[Recorded data — start]

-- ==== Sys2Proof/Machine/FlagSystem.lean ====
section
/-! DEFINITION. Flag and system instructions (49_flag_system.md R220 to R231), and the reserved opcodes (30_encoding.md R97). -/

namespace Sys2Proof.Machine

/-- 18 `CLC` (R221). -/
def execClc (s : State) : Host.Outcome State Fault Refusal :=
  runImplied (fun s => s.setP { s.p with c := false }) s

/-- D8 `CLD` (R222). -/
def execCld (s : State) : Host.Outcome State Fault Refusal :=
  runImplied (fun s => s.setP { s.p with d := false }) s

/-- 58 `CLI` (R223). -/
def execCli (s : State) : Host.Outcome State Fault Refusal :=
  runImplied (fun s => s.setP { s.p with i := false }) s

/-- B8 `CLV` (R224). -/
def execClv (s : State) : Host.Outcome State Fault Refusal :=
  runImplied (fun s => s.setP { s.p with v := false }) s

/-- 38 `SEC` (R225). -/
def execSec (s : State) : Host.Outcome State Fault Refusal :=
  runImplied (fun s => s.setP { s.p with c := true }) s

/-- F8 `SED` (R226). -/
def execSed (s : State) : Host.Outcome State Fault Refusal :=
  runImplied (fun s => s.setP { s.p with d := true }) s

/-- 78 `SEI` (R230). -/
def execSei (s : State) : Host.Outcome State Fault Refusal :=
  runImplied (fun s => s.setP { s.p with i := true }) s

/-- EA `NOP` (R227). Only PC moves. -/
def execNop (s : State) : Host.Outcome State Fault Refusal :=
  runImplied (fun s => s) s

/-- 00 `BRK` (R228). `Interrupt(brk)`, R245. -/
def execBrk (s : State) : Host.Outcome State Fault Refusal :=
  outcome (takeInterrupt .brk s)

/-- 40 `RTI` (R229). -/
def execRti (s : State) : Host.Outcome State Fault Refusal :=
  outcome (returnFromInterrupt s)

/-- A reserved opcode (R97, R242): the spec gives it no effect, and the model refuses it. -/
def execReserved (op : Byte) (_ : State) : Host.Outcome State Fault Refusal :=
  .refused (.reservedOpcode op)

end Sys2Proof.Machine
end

[Recorded data — finish]
[Recorded data — start]

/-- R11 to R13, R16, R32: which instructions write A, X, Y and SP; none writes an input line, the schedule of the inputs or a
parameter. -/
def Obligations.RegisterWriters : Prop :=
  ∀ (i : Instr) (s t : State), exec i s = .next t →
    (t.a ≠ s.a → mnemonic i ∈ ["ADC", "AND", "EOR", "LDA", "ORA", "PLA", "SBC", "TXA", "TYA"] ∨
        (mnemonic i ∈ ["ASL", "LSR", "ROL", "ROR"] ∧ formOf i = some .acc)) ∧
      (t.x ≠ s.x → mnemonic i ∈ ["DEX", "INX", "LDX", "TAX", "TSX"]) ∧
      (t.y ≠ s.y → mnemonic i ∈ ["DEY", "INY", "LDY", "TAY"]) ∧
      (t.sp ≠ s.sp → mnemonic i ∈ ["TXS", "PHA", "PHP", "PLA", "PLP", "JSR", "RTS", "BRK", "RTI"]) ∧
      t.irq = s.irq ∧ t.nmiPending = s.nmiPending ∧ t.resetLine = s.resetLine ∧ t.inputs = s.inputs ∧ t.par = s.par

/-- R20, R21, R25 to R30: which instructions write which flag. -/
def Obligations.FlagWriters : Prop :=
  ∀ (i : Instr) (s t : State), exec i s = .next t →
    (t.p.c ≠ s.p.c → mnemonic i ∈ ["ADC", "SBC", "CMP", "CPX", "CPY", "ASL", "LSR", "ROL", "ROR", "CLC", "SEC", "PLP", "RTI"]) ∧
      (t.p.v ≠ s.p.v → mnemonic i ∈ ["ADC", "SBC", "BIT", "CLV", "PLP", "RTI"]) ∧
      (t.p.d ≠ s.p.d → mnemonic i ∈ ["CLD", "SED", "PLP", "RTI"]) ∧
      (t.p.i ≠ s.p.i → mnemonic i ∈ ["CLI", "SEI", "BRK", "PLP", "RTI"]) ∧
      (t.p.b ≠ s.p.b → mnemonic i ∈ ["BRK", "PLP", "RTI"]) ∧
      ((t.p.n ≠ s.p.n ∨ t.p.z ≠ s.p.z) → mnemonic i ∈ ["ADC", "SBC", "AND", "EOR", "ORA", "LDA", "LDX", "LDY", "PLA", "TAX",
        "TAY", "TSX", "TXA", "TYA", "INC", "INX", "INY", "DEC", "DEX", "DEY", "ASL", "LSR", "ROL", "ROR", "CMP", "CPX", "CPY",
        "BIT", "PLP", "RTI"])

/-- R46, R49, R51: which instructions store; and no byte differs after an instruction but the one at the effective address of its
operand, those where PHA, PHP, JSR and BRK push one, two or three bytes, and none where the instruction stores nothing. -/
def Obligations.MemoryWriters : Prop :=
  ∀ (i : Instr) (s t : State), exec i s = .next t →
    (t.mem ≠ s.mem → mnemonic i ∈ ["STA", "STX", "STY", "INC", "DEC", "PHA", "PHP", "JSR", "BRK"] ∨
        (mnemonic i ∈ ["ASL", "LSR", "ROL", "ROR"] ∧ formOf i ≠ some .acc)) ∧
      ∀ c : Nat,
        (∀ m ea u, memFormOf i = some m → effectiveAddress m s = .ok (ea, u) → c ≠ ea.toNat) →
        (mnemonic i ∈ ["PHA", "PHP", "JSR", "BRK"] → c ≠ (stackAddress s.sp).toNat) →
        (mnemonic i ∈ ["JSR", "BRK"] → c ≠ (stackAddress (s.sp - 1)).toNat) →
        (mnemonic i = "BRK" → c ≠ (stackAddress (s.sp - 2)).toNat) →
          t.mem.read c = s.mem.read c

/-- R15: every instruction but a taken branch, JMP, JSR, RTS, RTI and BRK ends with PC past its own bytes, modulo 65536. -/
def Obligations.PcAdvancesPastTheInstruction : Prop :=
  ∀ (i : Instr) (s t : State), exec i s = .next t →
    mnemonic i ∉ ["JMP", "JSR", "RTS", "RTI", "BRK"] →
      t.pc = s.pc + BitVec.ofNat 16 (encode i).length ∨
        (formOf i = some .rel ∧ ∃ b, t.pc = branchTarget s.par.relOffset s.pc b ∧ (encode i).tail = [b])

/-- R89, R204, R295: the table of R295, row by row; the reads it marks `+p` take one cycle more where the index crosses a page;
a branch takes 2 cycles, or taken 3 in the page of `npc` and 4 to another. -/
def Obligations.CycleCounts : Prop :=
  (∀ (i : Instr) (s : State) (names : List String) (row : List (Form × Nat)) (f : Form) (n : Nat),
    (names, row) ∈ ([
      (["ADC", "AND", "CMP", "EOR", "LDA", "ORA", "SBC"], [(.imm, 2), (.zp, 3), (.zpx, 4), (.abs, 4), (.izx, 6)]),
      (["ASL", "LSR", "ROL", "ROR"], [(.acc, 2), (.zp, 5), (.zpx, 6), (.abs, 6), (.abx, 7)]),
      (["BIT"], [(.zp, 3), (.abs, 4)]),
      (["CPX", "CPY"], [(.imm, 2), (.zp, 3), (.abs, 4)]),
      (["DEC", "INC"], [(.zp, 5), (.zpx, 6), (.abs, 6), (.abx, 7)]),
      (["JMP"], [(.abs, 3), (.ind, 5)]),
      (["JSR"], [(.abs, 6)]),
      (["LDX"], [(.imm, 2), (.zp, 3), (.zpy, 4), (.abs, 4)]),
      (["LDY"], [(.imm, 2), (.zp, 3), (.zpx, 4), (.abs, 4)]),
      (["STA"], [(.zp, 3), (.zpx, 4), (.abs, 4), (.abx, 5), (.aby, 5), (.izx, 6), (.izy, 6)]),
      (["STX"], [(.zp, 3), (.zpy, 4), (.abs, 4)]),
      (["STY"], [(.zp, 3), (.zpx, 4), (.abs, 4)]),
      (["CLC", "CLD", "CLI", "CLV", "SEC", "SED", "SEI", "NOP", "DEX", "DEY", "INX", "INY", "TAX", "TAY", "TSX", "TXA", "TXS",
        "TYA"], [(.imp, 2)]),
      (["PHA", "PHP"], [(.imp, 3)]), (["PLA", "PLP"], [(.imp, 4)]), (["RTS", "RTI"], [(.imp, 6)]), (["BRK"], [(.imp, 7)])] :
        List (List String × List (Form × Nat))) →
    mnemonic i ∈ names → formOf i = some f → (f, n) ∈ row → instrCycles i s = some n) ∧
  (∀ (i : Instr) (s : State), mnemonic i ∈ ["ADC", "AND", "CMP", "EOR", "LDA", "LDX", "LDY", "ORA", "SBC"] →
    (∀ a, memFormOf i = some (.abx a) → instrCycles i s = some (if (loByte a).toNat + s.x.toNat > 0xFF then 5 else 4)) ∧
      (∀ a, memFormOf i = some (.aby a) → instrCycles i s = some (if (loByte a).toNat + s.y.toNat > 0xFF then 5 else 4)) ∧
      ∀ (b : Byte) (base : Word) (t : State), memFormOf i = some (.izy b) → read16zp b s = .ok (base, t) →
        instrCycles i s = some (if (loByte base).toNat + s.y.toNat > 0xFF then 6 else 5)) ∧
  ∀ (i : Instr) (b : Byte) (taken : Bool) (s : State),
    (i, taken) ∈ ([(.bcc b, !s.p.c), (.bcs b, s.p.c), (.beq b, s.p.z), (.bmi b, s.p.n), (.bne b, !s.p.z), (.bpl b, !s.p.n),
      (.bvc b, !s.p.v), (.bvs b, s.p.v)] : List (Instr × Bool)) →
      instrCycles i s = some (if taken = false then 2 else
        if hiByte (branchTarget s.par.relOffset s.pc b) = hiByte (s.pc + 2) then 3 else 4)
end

[Recorded data — finish]
[Recorded data — start]

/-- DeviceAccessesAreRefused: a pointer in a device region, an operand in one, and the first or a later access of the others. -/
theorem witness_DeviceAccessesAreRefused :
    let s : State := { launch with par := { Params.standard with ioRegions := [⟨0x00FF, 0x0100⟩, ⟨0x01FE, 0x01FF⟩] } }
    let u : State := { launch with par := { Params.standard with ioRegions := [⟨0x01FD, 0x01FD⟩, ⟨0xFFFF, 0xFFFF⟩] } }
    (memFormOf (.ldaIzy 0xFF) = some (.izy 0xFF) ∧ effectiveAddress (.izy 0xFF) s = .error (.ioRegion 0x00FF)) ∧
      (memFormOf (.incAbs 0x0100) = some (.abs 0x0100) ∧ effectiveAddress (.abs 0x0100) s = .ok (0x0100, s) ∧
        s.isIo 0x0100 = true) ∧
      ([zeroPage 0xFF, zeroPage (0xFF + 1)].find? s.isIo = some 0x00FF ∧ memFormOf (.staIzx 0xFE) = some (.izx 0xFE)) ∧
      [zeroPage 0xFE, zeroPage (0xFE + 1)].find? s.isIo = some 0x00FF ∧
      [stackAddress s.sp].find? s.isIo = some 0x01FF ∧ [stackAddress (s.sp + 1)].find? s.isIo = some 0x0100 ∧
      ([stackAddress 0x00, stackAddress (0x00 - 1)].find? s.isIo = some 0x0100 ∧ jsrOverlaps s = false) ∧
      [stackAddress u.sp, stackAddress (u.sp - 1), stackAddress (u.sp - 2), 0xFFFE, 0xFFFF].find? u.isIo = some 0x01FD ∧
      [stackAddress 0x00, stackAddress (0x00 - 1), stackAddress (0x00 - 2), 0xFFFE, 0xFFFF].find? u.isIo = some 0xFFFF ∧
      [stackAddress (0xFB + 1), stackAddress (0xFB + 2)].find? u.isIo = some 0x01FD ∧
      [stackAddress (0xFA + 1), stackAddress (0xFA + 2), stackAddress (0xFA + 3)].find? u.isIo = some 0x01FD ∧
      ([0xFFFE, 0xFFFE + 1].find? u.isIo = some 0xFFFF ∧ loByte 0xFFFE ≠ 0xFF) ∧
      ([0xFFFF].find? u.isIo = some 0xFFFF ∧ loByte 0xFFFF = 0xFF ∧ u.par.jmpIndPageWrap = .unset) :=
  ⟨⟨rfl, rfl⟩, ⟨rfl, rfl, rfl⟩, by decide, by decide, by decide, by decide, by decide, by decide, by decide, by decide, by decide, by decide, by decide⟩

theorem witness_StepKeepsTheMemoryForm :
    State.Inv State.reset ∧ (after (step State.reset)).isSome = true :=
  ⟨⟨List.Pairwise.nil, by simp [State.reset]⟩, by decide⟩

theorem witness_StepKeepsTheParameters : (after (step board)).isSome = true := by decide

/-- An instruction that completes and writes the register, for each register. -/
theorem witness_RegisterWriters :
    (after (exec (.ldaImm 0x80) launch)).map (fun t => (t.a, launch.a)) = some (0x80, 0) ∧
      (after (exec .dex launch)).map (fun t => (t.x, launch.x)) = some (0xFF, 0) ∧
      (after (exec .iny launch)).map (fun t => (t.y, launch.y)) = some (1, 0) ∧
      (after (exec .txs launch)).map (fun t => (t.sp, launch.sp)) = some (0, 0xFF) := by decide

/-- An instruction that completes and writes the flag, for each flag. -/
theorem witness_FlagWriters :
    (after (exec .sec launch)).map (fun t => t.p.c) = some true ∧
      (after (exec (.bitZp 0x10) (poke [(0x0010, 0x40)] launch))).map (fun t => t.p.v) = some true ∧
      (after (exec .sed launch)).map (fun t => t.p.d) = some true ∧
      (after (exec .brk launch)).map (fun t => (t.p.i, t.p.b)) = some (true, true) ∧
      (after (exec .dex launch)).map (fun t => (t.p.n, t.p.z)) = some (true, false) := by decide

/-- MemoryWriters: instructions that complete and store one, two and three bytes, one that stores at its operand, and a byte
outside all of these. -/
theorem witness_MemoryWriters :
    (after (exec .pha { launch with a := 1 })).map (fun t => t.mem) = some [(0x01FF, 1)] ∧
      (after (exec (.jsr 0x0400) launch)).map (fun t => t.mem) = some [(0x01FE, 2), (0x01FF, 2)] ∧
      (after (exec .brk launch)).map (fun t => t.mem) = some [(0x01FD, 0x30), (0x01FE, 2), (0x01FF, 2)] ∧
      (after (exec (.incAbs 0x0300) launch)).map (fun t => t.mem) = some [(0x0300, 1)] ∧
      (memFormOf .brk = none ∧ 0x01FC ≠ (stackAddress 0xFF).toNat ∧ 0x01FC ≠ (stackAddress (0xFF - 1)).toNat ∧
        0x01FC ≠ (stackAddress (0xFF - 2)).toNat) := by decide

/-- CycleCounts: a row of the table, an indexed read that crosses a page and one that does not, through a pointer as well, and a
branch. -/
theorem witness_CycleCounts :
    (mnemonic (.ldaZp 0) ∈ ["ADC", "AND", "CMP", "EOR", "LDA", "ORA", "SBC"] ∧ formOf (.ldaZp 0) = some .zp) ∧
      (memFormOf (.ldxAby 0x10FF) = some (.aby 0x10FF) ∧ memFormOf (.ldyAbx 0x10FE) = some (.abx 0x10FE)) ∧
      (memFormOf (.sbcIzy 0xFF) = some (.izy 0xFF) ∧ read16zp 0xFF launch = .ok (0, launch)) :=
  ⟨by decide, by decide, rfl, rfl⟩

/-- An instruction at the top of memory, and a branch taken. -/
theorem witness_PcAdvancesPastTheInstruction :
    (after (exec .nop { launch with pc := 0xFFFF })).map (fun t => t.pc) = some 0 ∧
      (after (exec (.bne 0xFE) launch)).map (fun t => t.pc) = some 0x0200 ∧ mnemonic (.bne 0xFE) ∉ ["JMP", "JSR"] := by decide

[Recorded data — finish]

== Exercise requirements ==
Write out exactly the lines above between the line with "def Obligations.PcAdvancesPastTheInstruction : Prop" and the line with "(names, row) ∈", inclusive, and nothing beyond them.

== Written response ==
def Obligations.PcAdvancesPastTheInstruction : Prop :=
  ∀ (i : Instr) (s t : State), exec i s = .next t →
    mnemonic i ∉ ["JMP", "JSR", "RTS", "RTI", "BRK"] →
      t.pc = s.pc + BitVec.ofNat 16 (encode i).length ∨
        (formOf i = some .rel ∧ ∃ b, t.pc = branchTarget s.par.relOffset s.pc b ∧ (encode i).tail = [b])

/-- R89, R204, R295: the table of R295, row by row; the reads it marks `+p` take one cycle more where the index crosses a page;
a branch takes 2 cycles, or taken 3 in the page of `npc` and 4 to another. -/
def Obligations.CycleCounts : Prop :=
  (∀ (i : Instr) (s : State) (names : List String) (row : List (Form × Nat)) (f : Form) (n : Nat),
    (names, row) ∈ ([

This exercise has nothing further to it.